/CPT4DST

Official code for "Continual Prompt Tuning for Dialog State Tracking" (ACL 2022).

Primary LanguagePythonApache License 2.0Apache-2.0

Continual Prompt Tuning for Dialog State Tracking

This is the official code for "Continual Prompt Tuning for Dialog State Tracking" (ACL 2022).

Requirements

  • transformers==4.6.1
  • torch==1.8.1
  • pytorch-lightning==1.2.5

Datasets

We conduct experiments on Schema-Guided Dataset. We choose 15 services from the dataset and do most experiments on them. To prepare dataset, download the dataset and put it in data/ path.

If you are interested in the pre-processing, please check utils/preprocess.py and utils/dataloader.py.

Reproduce results in our paper

Our baseline scripts are contained in baseline_scripts and our prompt-tuning scripts are in prompt_scripts.

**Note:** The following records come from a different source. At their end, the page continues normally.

-- ==== Sys2Proof/Machine/Footprint.lean ====
section
/-!
DEFINITION. What a command may change: for every command the parts of the state and the registers outside which it changes
nothing. The commands of `Instr.reachesAll` (time itself, the resets, and what writes registers) list everything.
-/

namespace Sys2Proof.Machine

/-- Every part of the state. -/
def Blk.all : List Blk :=
  [.tick, .fresh, .out, .sram, .host, .alm, .ledg, .pace, .flt, .hwd, .burl, .dram, .scan, .beam, .step, .sio,
   .axis, .loop, .cnpy, .dma, .pwr, .thm, .clk, .lcs, .leg]

/-- The offset of one register, as a family of offsets. -/
def one (a : Nat) : Nat → Nat → Nat := fun _ _ => a

/-- The offsets of an array of registers, as a family of offsets. -/
def each (f : Nat → Nat) : Nat → Nat → Nat := fun i _ => f i

/-- The words of the entries of FLT_LOG, four for an entry, as a family of offsets. -/
def logWords : Nat → Nat → Nat := fun i j => Reg.FLT_LOG i + 4 * (j % 4)

end Sys2Proof.Machine

namespace Sys2Proof
open Sys2Proof.Machine

/-- The commands whose effect may reach every part and every register: time itself, the resets, a boot, and a write. -/
def Instr.reachesAll : Instr → Bool
  | .tick _ | .registerWrite _ _ _ _ _ | .chipResetWaitEnd | .thawRestart | .clockFailure | .powerOnReset _ _ _
  | .rstChip _ _ | .rstCore _ _ | .boot _ | .bootStaged _ | .fuseBurnDone | .sleep => true
  | .governorStepUp => false
  | .almanacPiece => false
  | .check => false
  | .checkDone _ => false
  | .switch => false
  | .firstActivation => false
  | .bankSwitch => false
  | .gradeRequest _ => false
  | .gradeChange => false
  | .almCancel => false
  | .release => false
  | .releaseAfterDrain => false
  | .switchLapse => false
  | .drainingEnd => false
  | .bar1Write _ _ _ => false
  | .setupLock => false
  | .ringStart _ => false
  | .ringResume _ => false
  | .ringStop _ => false
  | .ringStopped _ => false
  | .doorbell _ _ _ _ => false
  | .descriptorFetch _ _ _ => false
  | .hostReadError _ _ _ _ => false
  | .takingResumed => false
  | .ringVector _ => false
  | .detach _ => false
  | .attach _ _ => false
  | .tableItem => false
  | .announce => false
  | .purge => false
  | .reprint => false
  | .jamClear => false
  | .query => false
  | .dataHeader _ _ => false
  | .earlyWaitExpiry _ => false
  | .framesAvailable _ _ => false
  | .bandResident _ _ _ => false
  | .admission => false
  | .commit _ => false
  | .pick _ => false
  | .sheetEdge _ => false
  | .edgeWindowExpiry _ _ _ => false
  | .targetWithoutEdge _ _ _ => false
  | .bandBegun => false
  | .bandDeadline _ _ _ => false
  | .lastLine => false
  | .underrunReport => false
  | .beamFailureReport => false
  | .headShutdownReport => false
  | .observerLossReport => false
  | .decodeFailureReport => false
  | .entryFreed _ => false
  | .backhitchDecided => false
  | .bhDecel => false
  | .bhStop => false
  | .bhReverse => false
  | .bhPark => false
  | .bhAccel => false
  | .bhReverseAgain => false
  | .bhEnd => false
  | .abandon => false
  | .parkLong => false
  | .segmentCompressed _ => false
  | .decodeBinding => false
  | .segmentHandout _ => false
  | .segmentDecoded _ => false
  | .lineStoreWrite _ => false
  | .trainingStart _ _ => false
  | .train => false
  | .retrain => false
  | .trainingDone _ _ _ => false
  | .dramTempRead _ _ _ => false
  | .tracking => false
  | .gapRetrain => false
  | .dramRequest _ _ _ _ _ _ => false
  | .rhWindowClear => false
  | .patrolScrub _ _ => false
  | .wipeGroupDone => false
  | .bdEdge _ _ _ _ _ => false
  | .facetMissed _ _ => false
  | .facetEnd _ => false
  | .scanMeasClr _ => false
  | .facetReport _ _ => false
  | .tableAck _ _ _ _ => false
  | .tableAckTimeout _ _ => false
  | .statusReport _ _ _ => false
  | .reportTimeout _ => false
  | .arm _ => false
  | .disarm _ => false
  | .reselect _ => false
  | .clearFailed _ => false
  | .ilkClear => false
  | .ldenRise _ => false
  | .lsiNLow => false
  | .interlockGathered => false
  | .linkEnable _ => false
  | .linkDisable _ => false
  | .linkTrainingDone _ _ => false
  | .linkTrainingTimeout _ => false
  | .linkTimeout _ => false
  | .commaLost _ => false
  | .linkRetrain _ => false
  | .stepFrameReturn _ _ => false
  | .stepStartTimeout _ => false
  | .stepEnable _ => false
  | .stepDisable _ => false
  | .stepMove _ _ => false
  | .stepVelocity _ _ => false
  | .stepStop _ => false
  | .stepHome _ => false
  | .stepEngage _ => false
  | .stepDisengage _ => false
  | .stepSetPos _ => false
  | .stepClear _ => false
  | .reverseDwellEnd _ => false
  | .scapEdge _ _ _ => false
  | .homeEdgeQualified _ => false
  | .homeWindowEnd _ => false
  | .axisFrameReturn _ _ => false
  | .axisEnable _ => false
  | .axisDisable _ => false
  | .axisMove _ _ => false
  | .axisVelocity _ _ => false
  | .axisStop _ => false
  | .axisSetPos _ => false
  | .axisClear _ => false
  | .catchTimeout _ => false
  | .spindownTimeout _ => false
  | .observerLoss _ => false
  | .facetPeriodGathered _ => false
  | .recoverTimeout _ => false
  | .hvFrameReturn _ _ => false
  | .loopEnable _ => false
  | .loopDisable _ => false
  | .loopClear _ => false
  | .learnClear _ => false
  | .cellWrite _ _ _ => false
  | .classTTimeout _ => false
  | .scrubEnd => false
  | .queueWrite _ => false
  | .queueLoad => false
  | .queueFlush => false
  | .dmaStart _ _ => false
  | .dmaAbort _ _ => false
  | .dmaAbortDone _ => false
  | .dmaResume _ _ => false
  | .programCheckDone _ _ => false
  | .dmaDescriptor _ _ _ _ => false
  | .dataInstructionDone _ _ _ => false
  | .waitMet _ => false
  | .waitTimeout _ => false
  | .dmaEnd _ => false
  | .dmaBusError _ _ _ => false
  | .clearHalt => false
  | .dmaEvtSet _ => false
  | .dmaEvtClr _ => false
  | .faultMessage _ _ _ => false
  | .escLeak => false
  | .safeEnter _ => false
  | .safeExit => false
  | .errnClear => false
  | .escClr _ => false
  | .inject _ => false
  | .collectorIntegrity _ _ => false
  | .hwdEvent => false
  | .recordWritten _ => false
  | .suppressionSummary _ => false
  | .recorderScanDone => false
  | .snapTake => false
  | .readSeq _ => false
  | .readLoaded => false
  | .clrRequest => false
  | .clrSubmit _ => false
  | .clrCancel => false
  | .challengeLapse => false
  | .lockoutEnd => false
  | .eraseDone => false
  | .domainSwitch _ => false
  | .domainUp _ => false
  | .seqUp => false
  | .seqDown _ => false
  | .railSlot _ => false
  | .pollRound _ _ => false
  | .seqReadDone _ => false
  | .seqTransactionFailed _ _ => false
  | .pgTimeout _ => false
  | .offWaitEnd => false
  | .marginStep _ => false
  | .snapshotDone _ => false
  | .thermalConversion _ _ _ => false
  | .throttleRepeat => false
  | .headThaw _ => false
  | .pllLockDeclared => false
  | .pllLockLost _ => false
  | .sramWipeDone => false
  | .wdtKick => false
  | .watchdogExpiry => false
  | .accept _ => false
  | .lifecycleTransition _ _ => false
  | .otpProgram _ _ => false
  | .vddio33Low => false
  | .uartByte _ _ => false
  | .uartByteTimeout => false
  | .uartReply => false
  | .status => false
  | .readError => false
  | .speed => false
  | .paper => false
  | .top => false
  | .width => false
  | .warmup => false
  | .clearJam => false
  | .cancel => false
  | .engineInfo => false
  | .readReg => false
  | .writeReg => false
  | .legReady => false
  | .legStandby => false
  | .lsyncEdge _ => false
  | .groupWindowClose _ _ _ => false
  | .trace => false
  | .videoLaneStateChange _ _ => false
  | .gapRetrainDone => false
  | .clkTickLoRead => false
  | .tapInstruction _ => false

To reproduce results in Table 1, refer to scripts:

Methods avg. JGA Script Path
Fine-tuning 14.3 baseline_scripts/run_t5_vanilla.sh
EWC 13.9 baseline_scripts/run_t5_ewc.sh
Replay 58.6 baseline_scripts/run_t5_replay.sh
AdapterCL (20x) 49.8 baseline_scripts/run_t5_adapter.sh
AdapterCL (1x) 30.6 baseline_scripts/run_t5_small_adapter.sh
Prompt Tuning 48.1 prompt_scripts/run_train_pt_randinit.sh
Continual Prompt Tuning 59.5 prompt_scripts/run_train_cpt_augq.sh
w/ memory 60.7 prompt_scripts/run_train_cpt_w_mem_augq.sh
w/ memory & backward 61.2 prompt_scripts/run_train_cpt_w_mem_augq_bwd.sh
Multi-Task Prompt Tuning 64.0 prompt_scripts/run_multiprompt.sh

To reproduce results in Table 2, refer to scripts:

Techniques avg. JGA Script Path
- 29.6 prompt_scripts/run_train_noMSR.sh
CLInit 41.8 prompt_scripts/run_train_noMSR_cl.sh
MSR 48.1 prompt_scripts/run_train_pt_randinit.sh
MSR+CLInit 57.6 prompt_scripts/run_train_cpt.sh
MSR+CLInit+QF 59.5 prompt_scripts/run_train_cpt_augq.sh
MSR+CLInit+MR 60.4 prompt_scripts/run_train_cpt_w_mem.sh
MSR+CLInit+QF+MR 60.7 prompt_scripts/run_train_cpt_w_mem_augq.sh

To reproduce results in Table 3, refer to scripts:

Initialization avg. JGA on 5 seeds Script Path
RandomInit 48.1 prompt_scripts/run_train_pt_randinit.sh
SelectInit 54.5 prompt_scripts/run_train_pt_selectinit.sh
CLInit 57.6 prompt_scripts/run_train_cpt.sh

To reproduce results in Table 4, refer to prompt_scripts/run_train_cpt.sh and set --dataset_order=30/1/31/32.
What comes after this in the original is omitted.